So Long, Peggy,
and thanks for all the "Fever".
I'm not entirely sure, because the relevant events and attendant reactions happened about
45 years ago, but I'm pretty certain that I got my first inklings about sex from Peggy
Lee.
My child's memory and my male hormones put the year somewhere around 1955, but it could
have been a year or two, or even three, later. The year may be in doubt, but the song --
"Fever" -- won't ever leave me. Even before I'd achieved double digits in age,
she'd clued me in that something more was going on behind the sandbox than the
construction of mud pies.
When Peggy Lee died at the age of 81 on January 21, it occurred to me how long she'd been
a part of my musical life and how long it had been since I'd heard anything at all from
the first torch singer to matter to me. And how old I'm getting -- and foolish, still to
be nursing a crush on an octogenarian.
But it was in the nature of Lee's sultry style to invite such reactions from such a
sexed-up youth as I was. Her recorded legacy, like that of Ella Fitzgerald, sets a mark of
timelessness. Where Ella's voice evoked the perpetual 16-year-old innocent who, despite
the spit and gore of living, could still be cheerful and naive, Peggy's called to mind the
sadder-but-wiser gal who, despite all her humiliations at the hands of shallow men,
retained her zest for the pleasures of the flesh. And the spell she wove wasn't even aimed
at pre-adolescents. Men melted at the mention of her name, and her statuesque blondness,
married with her smoky voice, was a man-killing combination.
It turns out, after some cursory research, that Little Willie John's "Fever"
became Peggy's signature tune in 1958. So, OK, it's only been 44 years since I first fell
into lust. Report me to my mother.
But, man, who can top this?:
"Never know how much I love you;
"Never know how much I care.
"When you put your arms around me
"I get a fever that's so hard to bear.
"You give me fever
"When you kiss me,
"Fever when you hold me tight.
"Fever in the morning,
"Fever all through the night."
It's a song written by a man to a woman, with all the accompanying male psycho-terrain
that the headshrinkers can conjure. But Peggy Lee had the stuff to turn the tables without
losing an ounce of the sex and ooze and mystery, and she made the song into a two-tiered
statement of sexuality, a sort of "Playboy Philosophy" presentation that
proclaimed feminine independence, yet which preserved that mysterious woman-thing that no
man can ever understand about the funk of physical love.

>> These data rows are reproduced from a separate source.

/-- PWR_REQ_SLEEP (R357). -/
def execPwrReqSleep (s : State) : Host.Outcome State Fault Refusal :=
  .next (if s.hidden Reg.PWR_CTL then s.undecoded Reg.PWR_CTL else s.writePwrCtl 5 (pwrGo 2))

/-- IDLE_ENTRY_DONE (R358): a held exit begins in the cycle after. -/
def execIdleEntryDone (s : State) : Host.Outcome State Fault Refusal :=
  if s.pwr.mode = .idleEntry then
    let s1 := (s.put Fld.PWR_STS_STATE 1).endRequest 2
    let s2 := s1.modPwr fun p => { p with mode := .idle, selfRefresh := true }
    .next (if s.pwr.exitHeld then s2.startExit else s2)
  else .next s

/-- IDLE_EXIT (R359). -/
def execIdleExit (_cause : IdleExitCause) (s : State) : Host.Outcome State Fault Refusal := .next s.askExit

/-- IDLE_EXIT_READY (R359): the groups are on and the passes made. A domain member takes the realignment hold first (R284). -/
def execIdleExitReady (gtime : Nat) (s : State) : Host.Outcome State Fault Refusal :=
  if s.pwr.mode ≠ .idleExit ∨ s.halted ∨ s.lnk.holding then .next s
  else if s.inDomain then .next ((s.finishRamps.setDies 3).modLnk fun l => { l with holding := true })
  else .next (s.finishRamps.beginRun gtime)

/-! ### Resets (R349-R351, R364) -/

/-- Offsets of the registers that the always-on island holds: PWR, BON, the source states, the events and the counters of CLK. -/
def inAon (off : Nat) : Bool :=
  decide (0x200000 ≤ off ∧ off < 0x300000) || decide (0x2000000 ≤ off ∧ off < 0x2100000) || decide (off = Reg.CLK_SRC_STS)
  || decide (Reg.CLK_EVT ≤ off ∧ off < 0x100058)

/-- The arrays keep their conductances: all that is left of the tiles is whether they hold programmed weights (R351). -/
def keptTiles (t : Table Tile) : Table Tile :=
  (t.filter fun _ x => x.holdsWeights).map fun _ _ => { Tile.new with holdsWeights := true }

/-- Every domain but AON is reset (R364): the always-on island keeps its registers, the flash and the key store, the pins and the
telemetry target. Registers of the groups go with their dies. -/
def State.resetModule (s : State) : State :=
  let keep := fun k (_ : Word) => inAon (k % selStride) && !decide (k % selStride = Reg.PWR_GSTS)
  { State.reset with
    rf := { State.reset.rf with regs := s.rf.regs.filter keep, image := s.rf.image.filter keep }
    pcie := { State.reset.pcie with perst := s.pcie.perst, training := false }
    fab := { State.reset.fab with tiles := keptTiles s.fab.tiles }
    thm := { State.reset.thm with tripAna := s.thm.tripAna }
    pwr := { State.reset.pwr with aonUp := s.pwr.aonUp }
    bon := { State.reset.bon with flash := s.bon.flash, digests := s.bon.digests, wrapKeys := s.bon.wrapKeys,
                                  logNext := s.bon.logNext, telemMap := s.bon.telemMap, telemPtr := s.bon.telemPtr,
                                  telemAddr := s.bon.telemAddr, owed := s.bon.owed }
    drawn := s.drawn
    sent := s.sent
    pending := s.pending }

/-- The state before Bonos starts again (R364, R360): no bib, STATE IDLE, no request, start-up at stage 0. -/
def State.restart (s : State) : State :=
  let s1 := s.resetModule
  let s2 := ((s1.put Fld.PWR_STS_HALTED 0).put Fld.PWR_STS_REQ_STATUS 0).put Fld.PWR_STS_STATE 1
  s2.put Fld.BON_STS_STAGE 0

/-- AON leaves nothing but the flash, the key store and the conductances (R356 OFF). -/
def State.powerOff (s : State) : State :=
  { State.reset with
    fab := { State.reset.fab with tiles := keptTiles s.fab.tiles }
    pwr := { State.reset.pwr with mode := .off, aonUp := false }
    bon := { State.reset.bon with flash := s.bon.flash, digests := s.bon.digests, wrapKeys := s.bon.wrapKeys,
                                  logNext := s.bon.logNext }
    drawn := s.drawn
    sent := s.sent
    pending := s.pending }

/-- Place of a domain in PWR_POR0 and PWR_POR1; none for AON. -/
def porBit (d : ResetDomain) : Option (Nat × Nat) :=
  match d with
  | .aon => none
  | .arkor n => some (Reg.PWR_POR0, n.val)
  | .hub h => some (Reg.PWR_POR0, 16 + hubNum h)
  | .engine n => some (Reg.PWR_POR0, 18 + n.val)
  | .stack n => some (Reg.PWR_POR1, n.val)

/-- The UP bit of a domain set to `b`. -/
def State.putUp (s : State) (d : ResetDomain) (b : Bool) : State :=
  match porBit d with
  | some x => s.wr x.1 (setBits (s.rd x.1) x.2 1 b.toNat)
  | none => s.modPwr fun p => { p with aonUp := b }

/-- RAIL_RISE (R349): the last rail of the domain is up. -/
def execRailRise (d : ResetDomain) (s : State) : Host.Outcome State Fault Refusal :=
  match d with
  | .aon => if s.pwr.aonUp then .next s else .next ((s.putUp d true).modPwr fun p => { p with mode := .idle })
  | _ => .next (if s.pwr.aonUp then s.putUp d true else s)

/-- An Arkor die loses every register and memory (R351). -/
def State.loseDie (s : State) (d : Nat) : State :=
  let mine := fun off => decide (off / 0x100000 = 16 + d % 16)
  let gone := fun k (_ : Word) => !(mine (k % selStride) || (k % selStride == Reg.PWR_GSTS && k / selStride / 256 == d))
  let s1 := s.modRf fun r => { r with regs := r.regs.filter gone }
  let s2 := s1.modFab fun f =>
    { f with tiles := f.tiles.map (fun k x => if k / 8448 = d then { Tile.new with holdsWeights := x.holdsWeights } else x),
             arrays := f.arrays.filter fun k _ => k / 256 / 8448 != d,
             tests := f.tests.erase d, setTemps := f.setTemps.erase d, anchors := f.anchors.erase d }
  (s2.modClk fun c => { c with tileGates := c.tileGates.filter fun k => k / 8448 != d,
                               dieGates := c.dieGates.filter fun k => k / 3 != d }).modPwr fun p =>
    { p with waiting := p.waiting.filter fun n => n / 256 != d, overLimit := p.overLimit.filter fun n => n / 256 != d }

/-- A hub loses its lanes' work and, when it is HW, the patrol ring (R313). -/
def State.loseHub (s : State) (h : Hub) : State :=
  let s1 := s.modAtt fun a => { a with lanes := a.lanes.filter fun k _ => k / 32 != hubNum h }
  if h = .hw then (s1.modPat fun p => { p with log := .empty, bursts := [] }).put Fld.PAT_LOG_FREE_VALUE 4096 else s1

/-- The owning hub of a stack (R14). -/
def stackHub (n : Nat) : Hub := hubOf (n / 8)

/-- A stack loses its part of every stored vector homed on its hub, which leaves none readable (R351). -/
def State.loseStack (s : State) (n : Nat) : State :=
  s.modKvm fun k => { k with vectors := k.vectors.filter fun key _ => (s.bib (key / 2 ^ 64)).home != stackHub n }

/-- The ports of engine `n` go DOWN (R351, R274). -/
def State.loseEngine (s : State) (n : Nat) : State :=
  (List.range' (8 * n) 8).foldl (fun s p => if s.portState p = 0 ∨ s.portState p = 6 then s else s.portToDown p) s

/-- RAIL_FALL (R349, R351): a supply fault while laps run; of a stack, a fault of its hub die; of an engine, its ports DOWN. -/
def execRailFall (d : ResetDomain) (s : State) : Host.Outcome State Fault Refusal :=
  let s1 := s.putUp d false
  match d with
  | .aon => .next s.powerOff
  | .arkor n => let t := s1.loseDie n; .next (if s.running then t.moduleFault .supplyOrClock else t)
  | .hub h => let t := s1.loseHub h; .next (if s.running then t.moduleFault .supplyOrClock else t)
  | .stack n => let t := s1.loseStack n; .next (if s.running then t.moduleFault (.hubDie (stackHub n)) else t)
  | .engine n => .next (s1.loseEngine n)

These, of course, were all quite outside my experience in the 1950s, but they pointed the
way to better days ahead.
There is another side of Peggy Lee's career that bears noting, and that is her early
advocacy of rock 'n' roll, an anomaly among jazz singers, to be sure, although a good many
of them were not loath to raid the rock songbook later, when the popular marketplace
rewarded such pillage with middle-of-the-road dollars from the baffled parents of young
virgins who'd sworn fealty to Elvis, or to the burgeoning hippies found to be wandering
the Haight-Ashbury a decade later.
For a sheer one-of-a-kind jazz vocal experience, I think Peggy Lee offers more than ethnic
purists might sanction. "Fever" is without peer as a performance and is her
song, despite its long and respectable provenance. But how about "Manana," or
Ellington's venerable "I Got It Bad (And That Ain't Good)," or
"Lover"?
There was allure in her delivery and her embrace of later, less substantive, genres were
indicative of an eclectic point of view, rather than of a pandering one. Everything that
Peggy Lee touched with her distinctive voice was infused with an importance that might
belie its particular place in the pop lexicon. But she made those tunes her own in
performance and in fact. I harbor a notion that the music found her, rather than the other
way around, but the result is that that a Peggy Lee performance connotes an elegance,
allure and the funk of an era when the first two of these qualities were expected and the
third, while welcome, was never discussed.
I loved her earthiness. And I'll miss it.